◆ **Activity**
In the data that follows, every line containing the word "corrected" should be returned.

Top of Data extract

-- ==== Sys2Proof/Laws/Coherence.lean ====
section
/-!
SUPPORT. What an access to memory can change: memory itself, which keeps its canonical form, slab lines and their soft errors, poisoned
sectors, the directory, copies, instruction caches and translations, of the threads their wake events, and of the dies their counts of
corrected errors.
-/

namespace Sys2Proof.Machine

/-- A thread is the same but for its wake event. -/
def Thread.woken (t u : Thread) : Prop := ∃ r, u = { t with rel := r }

theorem Thread.woken_refl (t : Thread) : t.woken t := ⟨t.rel, rfl⟩

theorem Thread.woken_trans {t u v : Thread} (h : t.woken u) (k : u.woken v) : t.woken v := by
  obtain ⟨a, rfl⟩ := h
  obtain ⟨b, rfl⟩ := k
  exact ⟨b, rfl⟩

/-- Two lists of threads are alike but for wake events. -/
def wokenAll (a b : List (Nat × Thread)) : Prop := List.Forall₂ (fun x y => x.1 = y.1 ∧ x.2.woken y.2) a b

theorem wokenAll_refl (a : List (Nat × Thread)) : wokenAll a a :=
  List.forall₂_same.2 fun x _ => ⟨rfl, x.2.woken_refl⟩

theorem wokenAll_trans {a b c : List (Nat × Thread)} (h : wokenAll a b) (k : wokenAll b c) : wokenAll a c := by
  unfold wokenAll at *
  induction h generalizing c with
  | nil => cases k; exact .nil
  | cons hx _ ih =>
    cases k with
    | cons hy ht => exact .cons ⟨hx.1.trans hy.1, Thread.woken_trans hx.2 hy.2⟩ (ih ht)

theorem wokenAll_wakeIf (p : Nat → Thread → Bool) (a : List (Nat × Thread)) : wokenAll a (wakeIf p a) := by
  unfold wokenAll wakeIf
  rw [List.forall₂_map_right_iff]
  refine List.forall₂_same.2 fun x _ => ?_
  by_cases h : p x.1 x.2 = true
  · rw [if_pos h]; exact ⟨rfl, some 1, rfl⟩
  · rw [if_neg h]; exact ⟨rfl, x.2.woken_refl⟩

theorem wokenAll_tget {a b : List (Nat × Thread)} (h : wokenAll a b) (k : Nat) :
    (tget a k = none ∧ tget b k = none) ∨ ∃ t u, tget a k = some t ∧ tget b k = some u ∧ t.woken u := by
  unfold wokenAll at h
  induction h with
  | nil => exact .inl ⟨rfl, rfl⟩
  | @cons x y l m hx _ ih =>
    obtain ⟨i, t⟩ := x
    obtain ⟨j, u⟩ := y
    obtain ⟨hk, hw⟩ := hx
    simp only at hk hw
    subst hk
    by_cases h : i = k
    · exact .inr ⟨t, u, by simp [tget, h], by simp [tget, h], hw⟩
    · simpa [tget, h] using ih

/-- A die is the same but for its count of corrected errors. -/
def Die.counted (x y : Die) : Prop := ∃ n, y = { x with errCe := n }

theorem Die.counted_refl (x : Die) : x.counted x := ⟨x.errCe, rfl⟩

theorem Die.counted_trans {x y z : Die} (h : x.counted y) (k : y.counted z) : x.counted z := by
  obtain ⟨a, rfl⟩ := h
  obtain ⟨b, rfl⟩ := k
  exact ⟨b, rfl⟩

/-- What the memory system can change. -/
structure State.Mem (s s' : State) : Prop where
  same : s' = { s with
    mem := s'.mem, slabs := s'.slabs, soft := s'.soft, poison := s'.poison, dir := s'.dir, copies := s'.copies, tlbs := s'.tlbs,
    walkCache := s'.walkCache, icache := s'.icache, threads := s'.threads, dies := s'.dies }
  wf : Memory.wf s.mem = true → Memory.wf s'.mem = true
  woken : wokenAll s.threads s'.threads
  die : ∀ d, (s.die d).counted (s'.die d)

theorem State.Mem.refl (s : State) : s.Mem s := ⟨rfl, id, wokenAll_refl _, fun _ => Die.counted_refl _⟩

theorem State.Mem.trans {a b c : State} (h : a.Mem b) (k : b.Mem c) : a.Mem c := by
  refine ⟨?_, k.wf ∘ h.wf, wokenAll_trans h.woken k.woken, fun d => Die.counted_trans (h.die d) (k.die d)⟩
  have h1 := h.same
  have k1 := k.same
  rw [h1] at k1
  exact k1

theorem State.Mem.foldl {α : Type} (f : State → α → State) (hf : ∀ (s : State) (x : α), s.Mem (f s x)) (l : List α) :
    ∀ s : State, s.Mem (l.foldl f s) := by
  induction l with
  | nil => exact State.Mem.refl
  | cons x t ih => exact fun s => (hf s x).trans (ih _)

/-- A change of the tables of the memory system alone. -/
theorem State.Mem.tables (s : State) (b : List (Nat × SlabLine)) (e : List (Nat × Bool)) (p : List Nat) (d : List (Nat × Dir))
    (c : List (Nat × Copy)) (t : List Tlb) (w : List WalkEnt) (i : List (Nat × Nat × Nat)) :
    s.Mem { s with slabs := b, soft := e, poison := p, dir := d, copies := c, tlbs := t, walkCache := w, icache := i } :=
  ⟨rfl, id, wokenAll_refl _, fun _ => Die.counted_refl _⟩

theorem State.Mem.ite {s a b : State} (p : Prop) [Decidable p] (h : s.Mem a) (k : s.Mem b) : s.Mem (if p then a else b) := by
  split
  · exact h
  · exact k

theorem State.mem_dropCopy (s : State) (ag sec : Nat) : s.Mem (s.dropCopy ag sec) :=
  ⟨rfl, id, wokenAll_wakeIf (fun _ t => t.agent == ag && t.monitors sec) s.threads, fun _ => Die.counted_refl _⟩

theorem State.mem_setCopy (s : State) (ag sec : Nat) (c : Copy) : s.Mem (s.setCopy ag sec c) :=
  ⟨rfl, id, wokenAll_refl _, fun _ => Die.counted_refl _⟩

theorem State.mem_wakeWrite (s : State) (ag sec who : Nat) : s.Mem (s.wakeWrite ag sec who) :=
  ⟨rfl, id, wokenAll_wakeIf (fun k t => k != who && t.monitors sec && t.seesWrite ag) s.threads, fun _ => Die.counted_refl _⟩

theorem State.mem_setHome (s : State) (sec : Nat) (d : Dir) : s.Mem (s.setHome sec d) :=
  State.Mem.tables s s.slabs s.soft s.poison _ s.copies s.tlbs s.walkCache s.icache

theorem State.mem_withMem (s : State) (m : Memory) (h : Memory.wf s.mem = true → Memory.wf m = true) :
    s.Mem { s with mem := m } := ⟨rfl, h, wokenAll_refl _, fun _ => Die.counted_refl _⟩

theorem State.mem_withSlabs (s : State) (b : List (Nat × SlabLine)) : s.Mem { s with slabs := b } :=
  State.Mem.tables s b s.soft s.poison s.dir s.copies s.tlbs s.walkCache s.icache

theorem State.mem_withSoft (s : State) (e : List (Nat × Bool)) : s.Mem { s with soft := e } :=
  State.Mem.tables s s.slabs e s.poison s.dir s.copies s.tlbs s.walkCache s.icache

theorem State.mem_withPoison (s : State) (p : List Nat) : s.Mem { s with poison := p } :=
  State.Mem.tables s s.slabs s.soft p s.dir s.copies s.tlbs s.walkCache s.icache

theorem State.mem_withCode (s : State) (i : List (Nat × Nat × Nat)) : s.Mem { s with icache := i } :=
  State.Mem.tables s s.slabs s.soft s.poison s.dir s.copies s.tlbs s.walkCache i

theorem State.mem_withTlbs (s : State) (t : List Tlb) : s.Mem { s with tlbs := t } :=
  State.Mem.tables s s.slabs s.soft s.poison s.dir s.copies t s.walkCache s.icache

theorem State.mem_errCe (s : State) (d n : Nat) : s.Mem (s.updDie d fun x => { x with errCe := x.errCe + n }) := by
  refine ⟨rfl, id, wokenAll_refl _, fun e => ?_⟩
  by_cases h : e = d
  · subst h; rw [State.die_updDie]; exact ⟨_, rfl⟩
  · have : (s.updDie d fun x => { x with errCe := x.errCe + n }).die e = s.die e := by
      simp [State.updDie, State.die, tget_tset_ne _ _ h]
    rw [this]
    exact Die.counted_refl _

theorem foldl_applyPartial_wf (op : RedOp) (wide : Bool) (sec : Nat) (ps : List (Nat × Copy)) :
    ∀ m : Memory, Memory.wf m = true → Memory.wf (ps.foldl (fun m c => applyPartial op wide sec c.2.data c.2.words m) m) = true := by
  induction ps with
  | nil => exact fun _ h => h
  | cons x t ih => exact fun m h => ih _ (applyPartial_wf op wide sec _ _ m h)

/-! ### Slab lines -/

theorem State.mem_homeDirty (s : State) (sec : Nat) (old : BitVec 512) : s.Mem (s.homeDirty sec old) := by
  unfold State.homeDirty
  dsimp only
  split
  · split
    · exact State.Mem.refl s
    · exact s.mem_withSlabs _
  · exact State.Mem.refl s

theorem State.mem_dropReplica (s : State) (p sec : Nat) : s.Mem (s.dropReplica p sec) := by
  unfold State.dropReplica
  split
  · split
    · exact State.Mem.tables s _ _ s.poison s.dir s.copies s.tlbs s.walkCache s.icache
    · exact State.Mem.refl s
  · exact State.Mem.refl s

/-! ### The protocol -/

theorem State.mem_combine (s : State) (sec : Nat) : s.Mem (s.combine sec) := by
  unfold State.combine
  split
  · exact State.Mem.refl s
  · refine State.Mem.trans ?_ (State.mem_setHome _ _ _)
    refine State.Mem.trans ?_ (State.Mem.foldl _ (fun t _ => t.mem_dropCopy _ _) _ _)
    have h := s.mem_homeDirty sec (s.sector sec)
    exact h.trans (State.mem_withMem _ _ fun hw => by
      have e : (s.homeDirty sec (s.sector sec)).mem = s.mem := by
        unfold State.homeDirty
        dsimp only
        split
        · split <;> rfl
        · rfl
      rw [e] at hw
      exact foldl_applyPartial_wf _ _ _ _ _ hw)

theorem State.mem_purgePkg (s : State) (sec p : Nat) : s.Mem (s.purgePkg sec p) :=
  ((State.Mem.foldl _ (fun t _ => t.mem_dropCopy _ _) _ s).trans (State.mem_dropReplica _ _ _)).trans (State.mem_withCode _ _)

theorem State.mem_purgeIn (s : State) (sec : Nat) (p : Nat → Bool) : s.Mem (s.purgeIn sec p) :=
  (State.Mem.foldl _ (fun t i => .ite _ (t.mem_purgePkg sec i) (.refl t)) _ s).trans (State.mem_setHome _ _ _)

theorem State.mem_purgeWrite (s : State) (sec : Nat) : s.Mem (s.purgeWrite sec) := .ite _ (.refl s) (s.mem_purgeIn _ _)

theorem State.mem_giveBack (s : State) (sec : Nat) : s.Mem (s.giveBack sec) := by
  unfold State.giveBack
  split
  · exact (s.mem_homeDirty _ _).trans (State.mem_purgeWrite _ _)
  · exact State.Mem.refl s

theorem State.mem_recall (s : State) (sec : Nat) : s.Mem (s.recall sec) :=
  (((s.mem_combine sec).trans (State.mem_giveBack _ _)).trans (State.Mem.foldl _ (fun t _ => t.mem_dropCopy _ _) _ _)).trans
    (State.mem_setHome _ _ _)

theorem State.mem_meetSoft (s : State) (k : Nat) : s.Mem (s.meetSoft k) :=
  State.Mem.foldl _ (fun t e => .ite _ ((t.mem_withSoft _).trans (State.mem_withPoison _ _))
    ((t.mem_withSoft (t.soft.erase e)).trans (State.mem_errCe _ (k / 2 ^ 52) 1))) _ s

theorem State.mem_atReplica (s : State) (p sec : Nat) : s.Mem (s.atReplica p sec).1 := by
  unfold State.atReplica
  split
  · exact .ite _ (.refl s) (s.mem_meetSoft _)
  · exact State.Mem.refl s

theorem State.mem_evictLine (s : State) (k : Nat) : s.Mem (s.evictLine k) := by
  unfold State.evictLine
  split
  · refine State.Mem.trans (State.Mem.trans ?_ (.ite _ (.refl _) (.ite _ (State.mem_meetSoft _ _) (State.mem_withSoft _ _))))
      (State.mem_withSlabs _ _)
    exact .ite _ (.refl s) (State.Mem.foldl _ (fun t i => t.mem_recall _) _ s)
  · exact State.Mem.refl s

theorem State.mem_slabMake (s : State) (k : Nat) : s.Mem (s.slabMake k) := by
  unfold State.slabMake
  split
  · exact State.Mem.refl s
  · dsimp only
    split
    · exact s.mem_evictLine _
    · exact State.Mem.refl s

theorem State.mem_atSlab (s : State) (pa : Nat) : s.Mem (s.atSlab pa) := by
  have h : s.Mem (if (tget s.slabs (slabKey (slabOf pa) pa)).isSome = true then s else
      { s.slabMake (slabKey (slabOf pa) pa) with
        slabs := tset (s.slabMake (slabKey (slabOf pa) pa)).slabs (slabKey (slabOf pa) pa) ⟨false, 0, 0⟩ }) :=
    .ite _ (.refl s) ((s.mem_slabMake _).trans (State.mem_withSlabs _ _))
  exact h.trans (.ite _ (.refl _) (State.mem_meetSoft _ _))

theorem State.mem_reach (s : State) (pkg pa : Nat) (full : Bool) : s.Mem (s.reach pkg pa full).1 := by
  unfold State.reach
  split
  · exact State.Mem.refl s
  · exact s.mem_atSlab pa

theorem State.mem_probe (s : State) (sec : Nat) : s.Mem (s.probe sec) := by
  unfold State.probe
  split
  · exact .ite _ ((s.mem_setCopy _ _ _).trans (State.mem_setHome _ _ _)) ((s.mem_setCopy _ _ _).trans (State.mem_setHome _ _ _))
  · exact State.Mem.refl s

theorem State.mem_doGetS (s : State) (ag sec : Nat) : s.Mem (s.doGetS ag sec) := by
  unfold State.doGetS
  split
  · exact State.Mem.refl s
  · exact State.Mem.refl s
  · exact State.Mem.refl s
  · exact State.Mem.refl s
  · have h := (s.mem_combine sec).trans (State.mem_probe _ sec)
    exact .ite _ ((h.trans (State.mem_setCopy _ _ _ _)).trans (State.mem_setHome _ _ _))
      ((h.trans (State.mem_setCopy _ _ _ _)).trans (State.mem_setHome _ _ _))

theorem State.mem_doGetX (s : State) (ag sec : Nat) : s.Mem (s.doGetX ag sec) := by
  unfold State.doGetX
  split
  · exact State.Mem.refl s
  · exact s.mem_setCopy _ _ _
  · refine State.Mem.trans (State.Mem.trans ?_ (State.mem_setCopy _ _ _ _)) (State.mem_setHome _ _ _)
    refine State.Mem.trans ?_ (State.Mem.foldl _ (fun t c => .ite _ (.refl t) (t.mem_dropCopy _ _)) _ _)
    exact .ite _ ((s.mem_combine _).trans (State.mem_purgeWrite _ _))
      (((s.mem_combine _).trans (State.mem_purgeWrite _ _)).trans (State.mem_giveBack _ _))

theorem State.mem_doGetU (s : State) (ag sec : Nat) (op : RedOp) (wide : Bool) : s.Mem (s.doGetU ag sec op wide) := by
  unfold State.doGetU
  split
  · split
    · exact State.Mem.refl s
    · exact (s.mem_setCopy _ _ _).trans (State.mem_setHome _ _ _)
  · exact (((s.mem_recall _).trans (State.mem_purgeWrite _ _)).trans (State.mem_setCopy _ _ _ _)).trans (State.mem_setHome _ _ _)

theorem State.mem_claimPriv (s : State) (ag sec : Nat) : s.Mem (s.claimPriv ag sec) :=
  .ite _ (.refl s) ((s.mem_setCopy ag sec _).trans (State.mem_setHome _ _ _))

theorem State.mem_fillReplica (s : State) (p sec : Nat) (v : BitVec 512) : s.Mem (s.fillReplica p sec v) :=
  (s.mem_slabMake _).trans (State.mem_withSlabs _ _)

theorem State.mem_fill (s : State) (ag sec : Nat) (v : BitVec 512) : s.Mem (s.fill ag sec v) := s.mem_setCopy _ _ _

theorem State.mem_fillUntracked (s : State) (r : RegionKind) (ag sec : Nat) : s.Mem (s.fillUntracked r ag sec) := by
  have h : s.Mem (s.newest sec) := (s.mem_combine sec).trans (State.mem_probe _ sec)
  unfold State.fillUntracked
  split
  · exact (State.Mem.ite _ (s.mem_combine sec) (.refl s)).trans (State.mem_fill _ _ _ _)
  · dsimp only
    split
    · exact h.trans (State.mem_fill _ _ _ _)
    · exact ((h.trans (State.mem_setHome _ _ _)).trans (State.mem_fillReplica _ _ _ _)).trans (State.mem_fill _ _ _ _)

theorem State.mem_forLoad (s : State) (r : RegionKind) (ag sec : Nat) : s.Mem (s.forLoad r ag sec) := by
  cases r
  · exact s.mem_claimPriv _ _
  · exact s.mem_fillUntracked _ _ _
  · exact s.mem_doGetS _ _
  · exact s.mem_fillUntracked _ _ _

theorem State.mem_forStore (s : State) (r : RegionKind) (ag sec : Nat) : s.Mem (s.forStore r ag sec) := by
  cases r
  · exact s.mem_claimPriv _ _
  · exact s.mem_doGetX _ _
  · exact s.mem_doGetX _ _
  · exact s.mem_doGetX _ _

theorem State.mem_setMem (s : State) (ag pa n v who : Nat) : s.Mem (s.setMem ag pa n v who) :=
  (s.mem_wakeWrite ag (secOf pa) who).trans
    ⟨rfl, Store.wf_writeN _ _ _ _, wokenAll_refl _, fun _ => Die.counted_refl _⟩

theorem State.mem_setHomeMem (s : State) (ag pa n v who : Nat) : s.Mem (s.setHomeMem ag pa n v who) :=
  ((s.mem_purgeWrite _).trans (State.mem_homeDirty _ _ _)).trans (State.mem_setMem _ _ _ _ _ _)

/-! ### Accesses inside one sector -/

theorem State.mem_ask (s : State) (r : RegionKind) (ag pa : Nat) (full : Bool) : s.Mem (s.ask r ag pa full).1 := by
  have h := s.mem_reach (ag / 512) pa full
  unfold State.ask
  rcases e : s.reach (ag / 512) pa full with ⟨s1, _ | c⟩
  · rw [e] at h; exact h
  · rw [e] at h; exact h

Bottom of Data extract

◆ **Answer section**
corrected errors.
/-- A die is the same but for its count of corrected errors. -/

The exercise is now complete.